Praying In Community

Why Do We Need Ten?

Jews are encouraged to pray in community, and some of the most important prayers, such as the Mourner’s Kaddish, can only be recited in a minyan (quorum) of ten Jews. Why is it so important to pray with nine other people? Isn’t prayer a time to commune privately with God rather than a time for socializing with others?

Rabbi Yissocher Frand explains the value of communal prayer with a parable. It’s the day of the final exam for a university class. The instructor tells the students that they have three hours to complete the exam, and they must submit their test on time or they will be disqualified. At the end of the three hours, all of the students hand in their papers – except for one student who takes an additional fifteen minutes. When this student tries to submit his exam, the professor refuses to take it. The student asks the teacher, “Do you know who I am??” The professor responds that he doesn’t know or care; the deadline for test submission applies to all students. The student asks again, “You really don’t know who I am?” The professor again replies that whoever the student is and no matter his connections, he still cannot submit his test late. In a flash, the student slips his test into the stack of exams on the professor’s desk. “Now you’ll have no idea which one is mine!” he says before rushing away.

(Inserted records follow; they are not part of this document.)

/-- The words of the table of 95_test_vectors.md section 1.5. -/
theorem test_pseudo_words :
    encode (Pseudo.csrr 5#5 0x340#12).expand = 0x340022F3#32 ∧ encode (Pseudo.csrw 0x340#12 6#5).expand = 0x34031073#32 ∧
    encode (Pseudo.csrwi 0x340#12 21#5).expand = 0x340AD073#32 ∧ encode (Pseudo.csrs 0x340#12 6#5).expand = 0x34032073#32 ∧
    encode (Pseudo.csrc 0x340#12 6#5).expand = 0x34033073#32 ∧ encode (Pseudo.csrsi 0x340#12 3#5).expand = 0x3401E073#32 ∧
    encode (Pseudo.csrci 0x340#12 3#5).expand = 0x3401F073#32 := by decide

theorem test_text : (Instr.csrrw 5#5 0x7C2#12 31#5).text = "CSRRW x5, 0x7C2, x31" := by decide

/-! ### Steps: a small state on the fixture, pc = 0x1000, and what is looked at after one instruction -/

/-- A hart on the fixture at pc 0x1000, with the given registers and cells. -/
def start (n : Nat) (regs : List (RegNum × Nat)) (cells : List (Nat × Nat)) : Hart n :=
  let cs := cells.foldl (fun cs kv => cs.setCell kv.1 (BitVec.ofNat n kv.2)) (Hart.reset n).cs
  regs.foldl (fun h rv => writeX h rv.1 (BitVec.ofNat n rv.2)) { Hart.reset n with pc := 0x1000#n, cs := cs }

/-- pc, registers and cells after one instruction; nothing where it does not go on. -/
def after {n : Nat} (i : Instr) (h : Hart n) (regs : List RegNum) (cells : List Nat) : List Nat :=
  match exec i { xlen := n, hart := h } with
  | .next s => s.hart.pc.toNat :: (regs.map fun r => (readX s.hart r).toNat) ++ cells.map fun k => (s.hart.cs.cell k).toNat
  | .fault _ => []
  | .refused _ => []

/-- The fault an outcome stops with. -/
def faultOf : Host.Outcome State Fault Refusal → Option Fault
  | .next _ => none
  | .fault r => some r
  | .refused _ => none

/-- The refusal an outcome stops with. -/
def refusalOf : Host.Outcome State Fault Refusal → Option Refusal
  | .next _ => none
  | .fault _ => none
  | .refused r => some r

/-- W9: XLEN 64, an 8-bit CSR is read with zeros above bit 7 and keeps bits 7:0 of the operand. -/
theorem test_csrrw_narrow_csr_at_64 :
    after (.csrrw 5#5 0x7C1#12 6#5) (start 64 [(5, 0x5555555555555555), (6, 0xFFFFFFFFFFFFFFFF)] [(cellNarrow, 0x80)])
      [5] [cellNarrow] = [0x1004, 0x80, 0xFF] := by decide

/-- B5: the read lights the bulb, then the odd write turns it off; count rises by one. -/
theorem test_csrrw_reads_then_writes :
    after (.csrrw 5#5 0x7C0#12 6#5) (start 32 [(5, 0x55555555), (6, 3)] [(cellCount, 100)])
      [5] [cellBval, cellLit, cellCount] = [0x1004, 0, 3, 0, 101] := by decide

/-- F5: a register other than `x0` that holds zero: whole-register side effect yes, field side effects no. -/
theorem test_csrrs_zero_in_a_register :
    after (.csrrs 5#5 0x7C2#12 6#5) (start 32 [(5, 0x55555555), (6, 0)] [(cellFval, 0xA5)])
      [5] [cellFval, cellHitA, cellHitB, cellHitW] = [0x1004, 0xA5, 0xA5, 0, 0, 1] := by decide

/-- CNT4: the same zero is a write of 100 to the counter, which suppresses the increment. -/
theorem test_csrrs_zero_write_suppresses_increment :
    after (.csrrs 5#5 0xB02#12 6#5) (start 32 [(5, 0x55555555), (6, 0)] [(cellCount, 100)])
      [5] [cellCount] = [0x1004, 0x64, 100] := by decide

/-- C4: `rd` = `rs1`, the mask is the register's initial value. -/
theorem test_csrrc_same_register :
    after (.csrrc 5#5 0x340#12 5#5) (start 32 [(5, 0xFF)] [(cellScratch, 0xFF)]) [5] [cellScratch] = [0x1004, 0xFF, 0] := by
  decide

/-- C7: mask bits above the CSR's width are ignored. -/
theorem test_csrrc_bits_that_are_not_writable :
    after (.csrrc 5#5 0x7C1#12 6#5) (start 32 [(6, 0xFFFFFFF0)] [(cellNarrow, 0xFF)]) [5] [cellNarrow] =
      [0x1004, 0xFF, 0xF] := by decide

/-- WI5: XLEN 64, the immediate 31 is 0x1F and not all ones. -/
theorem test_csrrwi_zero_extends :
    after (.csrrwi 5#5 0x340#12 31#5) (start 64 [] [(cellScratch, 0xFFFFFFFFFFFFFFFF)]) [5] [cellScratch] =
      [0x1004, 0xFFFFFFFFFFFFFFFF, 0x1F] := by decide

/-- F12: all fields act, immediate zero included; `rd` = `x0`. -/
theorem test_csrrwi_acts_on_all_fields :
    after (.csrrwi 0#5 0x7C2#12 0#5) (start 32 [] [(cellFval, 0xA5)]) [0] [cellFval, cellHitA, cellHitB, cellHitW] =
      [0x1004, 0, 0, 1, 1, 1] := by decide

/-- B9: `rd` = `x0` and immediate zero still reads: the bulb lights. -/
theorem test_csrrsi_always_reads :
    after (.csrrsi 0#5 0x7C0#12 0#5) (start 32 [] [(cellBval, 4)]) [0] [cellBval, cellLit] = [0x1004, 0, 4, 1] := by decide

/-- F8: immediate 16 is bit 4: field B. -/
theorem test_csrrsi_touches_field_b :
    after (.csrrsi 0#5 0x7C2#12 16#5) (start 32 [] [(cellFval, 0xA5)]) [] [cellFval, cellHitA, cellHitB, cellHitW] =
      [0x1004, 0xB5, 0, 1, 1] := by decide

Rabbi Frand likens this to our prayers. God knows who each one of us is, of course, but we’re not all at the same level of righteousness. By praying with at least nine other people, those of us who are at a lower level spiritually benefit by mixing in their prayers with those more deserving. Extending Rabbi Frand’s metaphor, the people we surround ourselves with define who we are, so it’s better to be with people who are exceptionally good, rather than people who make us look good!